** Work request **
Within the data below, find the string "basin" and return each line where it occurs.

** Provided entries **

-- ==== Sys2Proof/Laws/State.lean ====
section
/-! SUPPORT. What each elementary update of the state leaves in each field. -/

namespace Sys2Proof.Machine

/-! ## step1 -/

@[simp] theorem step1_pending (s : State) : (step1 s).pending = s.pending := rfl
@[simp] theorem step1_free (s : State) : (step1 s).free = s.free + 1 := rfl
@[simp] theorem step1_aon (s : State) : (step1 s).aon = s.aon := rfl
@[simp] theorem step1_pins (s : State) : (step1 s).pins = s.pins := rfl
@[simp] theorem step1_frz (s : State) : (step1 s).frz = s.frz := rfl
@[simp] theorem step1_flt (s : State) : (step1 s).flt = s.flt := rfl
@[simp] theorem step1_rs (s : State) : (step1 s).rs = s.rs := rfl
@[simp] theorem step1_gh (s : State) : (step1 s).gh = s.gh := rfl
@[simp] theorem step1_meas (s : State) : (step1 s).meas = s.meas := rfl
@[simp] theorem step1_pln (s : State) : (step1 s).pln = s.pln := rfl
@[simp] theorem step1_pwr (s : State) : (step1 s).pwr = s.pwr := rfl
@[simp] theorem step1_map (s : State) : (step1 s).map = s.map := rfl
@[simp] theorem step1_slu (s : State) : (step1 s).slu = s.slu := rfl
@[simp] theorem step1_fb (s : State) : (step1 s).fb = s.fb := rfl
@[simp] theorem step1_rill (s : State) : (step1 s).rill = s.rill := rfl
@[simp] theorem step1_cnt (s : State) : (step1 s).cnt = s.cnt := rfl
@[simp] theorem step1_bst (s : State) : (step1 s).bst = s.bst := rfl
@[simp] theorem step1_lod (s : State) : (step1 s).lod = s.lod := rfl
@[simp] theorem step1_fuse (s : State) : (step1 s).fuse = s.fuse := rfl
@[simp] theorem step1_wrp (s : State) : (step1 s).wrp = s.wrp := rfl
@[simp] theorem step1_mem (s : State) : (step1 s).mem = s.mem := rfl
@[simp] theorem step1_basin (s : State) : (step1 s).basin = s.basin := rfl
@[simp] theorem step1_regions (s : State) : (step1 s).regions = s.regions := rfl
@[simp] theorem step1_ports (s : State) : (step1 s).ports = s.ports := rfl
@[simp] theorem step1_ingress (s : State) : (step1 s).ingress = s.ingress := rfl
@[simp] theorem step1_egress (s : State) : (step1 s).egress = s.egress := rfl
@[simp] theorem step1_cp (s : State) : (step1 s).cp = s.cp := rfl
@[simp] theorem step1_mp (s : State) : (step1 s).mp = s.mp := rfl
@[simp] theorem step1_ghp (s : State) : (step1 s).ghp = s.ghp := rfl

/-! ## modRg -/

@[simp] theorem modRg_pending (s : State) (r : Region) (f : RegionSt → RegionSt) : (modRg s r f).pending = s.pending := rfl
@[simp] theorem modRg_free (s : State) (r : Region) (f : RegionSt → RegionSt) : (modRg s r f).free = s.free := rfl
@[simp] theorem modRg_aon (s : State) (r : Region) (f : RegionSt → RegionSt) : (modRg s r f).aon = s.aon := rfl
@[simp] theorem modRg_pins (s : State) (r : Region) (f : RegionSt → RegionSt) : (modRg s r f).pins = s.pins := rfl
@[simp] theorem modRg_frz (s : State) (r : Region) (f : RegionSt → RegionSt) : (modRg s r f).frz = s.frz := rfl
@[simp] theorem modRg_flt (s : State) (r : Region) (f : RegionSt → RegionSt) : (modRg s r f).flt = s.flt := rfl
@[simp] theorem modRg_rs (s : State) (r : Region) (f : RegionSt → RegionSt) : (modRg s r f).rs = s.rs := rfl
@[simp] theorem modRg_gh (s : State) (r : Region) (f : RegionSt → RegionSt) : (modRg s r f).gh = s.gh := rfl
@[simp] theorem modRg_meas (s : State) (r : Region) (f : RegionSt → RegionSt) : (modRg s r f).meas = s.meas := rfl
@[simp] theorem modRg_pln (s : State) (r : Region) (f : RegionSt → RegionSt) : (modRg s r f).pln = s.pln := rfl
@[simp] theorem modRg_pwr (s : State) (r : Region) (f : RegionSt → RegionSt) : (modRg s r f).pwr = s.pwr := rfl
@[simp] theorem modRg_map (s : State) (r : Region) (f : RegionSt → RegionSt) : (modRg s r f).map = s.map := rfl
@[simp] theorem modRg_slu (s : State) (r : Region) (f : RegionSt → RegionSt) : (modRg s r f).slu = s.slu := rfl
@[simp] theorem modRg_fb (s : State) (r : Region) (f : RegionSt → RegionSt) : (modRg s r f).fb = s.fb := rfl
@[simp] theorem modRg_rill (s : State) (r : Region) (f : RegionSt → RegionSt) : (modRg s r f).rill = s.rill := rfl
@[simp] theorem modRg_cnt (s : State) (r : Region) (f : RegionSt → RegionSt) : (modRg s r f).cnt = s.cnt := rfl
@[simp] theorem modRg_bst (s : State) (r : Region) (f : RegionSt → RegionSt) : (modRg s r f).bst = s.bst := rfl
@[simp] theorem modRg_lod (s : State) (r : Region) (f : RegionSt → RegionSt) : (modRg s r f).lod = s.lod := rfl
@[simp] theorem modRg_fuse (s : State) (r : Region) (f : RegionSt → RegionSt) : (modRg s r f).fuse = s.fuse := rfl
@[simp] theorem modRg_wrp (s : State) (r : Region) (f : RegionSt → RegionSt) : (modRg s r f).wrp = s.wrp := rfl
@[simp] theorem modRg_mem (s : State) (r : Region) (f : RegionSt → RegionSt) : (modRg s r f).mem = s.mem := rfl
@[simp] theorem modRg_basin (s : State) (r : Region) (f : RegionSt → RegionSt) : (modRg s r f).basin = s.basin := rfl
@[simp] theorem modRg_regions (s : State) (r : Region) (f : RegionSt → RegionSt) : (modRg s r f).regions = vmod s.regions r f := rfl
@[simp] theorem modRg_ports (s : State) (r : Region) (f : RegionSt → RegionSt) : (modRg s r f).ports = s.ports := rfl
@[simp] theorem modRg_ingress (s : State) (r : Region) (f : RegionSt → RegionSt) : (modRg s r f).ingress = s.ingress := rfl
@[simp] theorem modRg_egress (s : State) (r : Region) (f : RegionSt → RegionSt) : (modRg s r f).egress = s.egress := rfl
@[simp] theorem modRg_cp (s : State) (r : Region) (f : RegionSt → RegionSt) : (modRg s r f).cp = s.cp := rfl
@[simp] theorem modRg_mp (s : State) (r : Region) (f : RegionSt → RegionSt) : (modRg s r f).mp = s.mp := rfl
@[simp] theorem modRg_ghp (s : State) (r : Region) (f : RegionSt → RegionSt) : (modRg s r f).ghp = s.ghp := rfl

** Result **
@[simp] theorem step1_basin (s : State) : (step1 s).basin = s.basin := rfl
@[simp] theorem modRg_basin (s : State) (r : Region) (f : RegionSt → RegionSt) : (modRg s r f).basin = s.basin := rfl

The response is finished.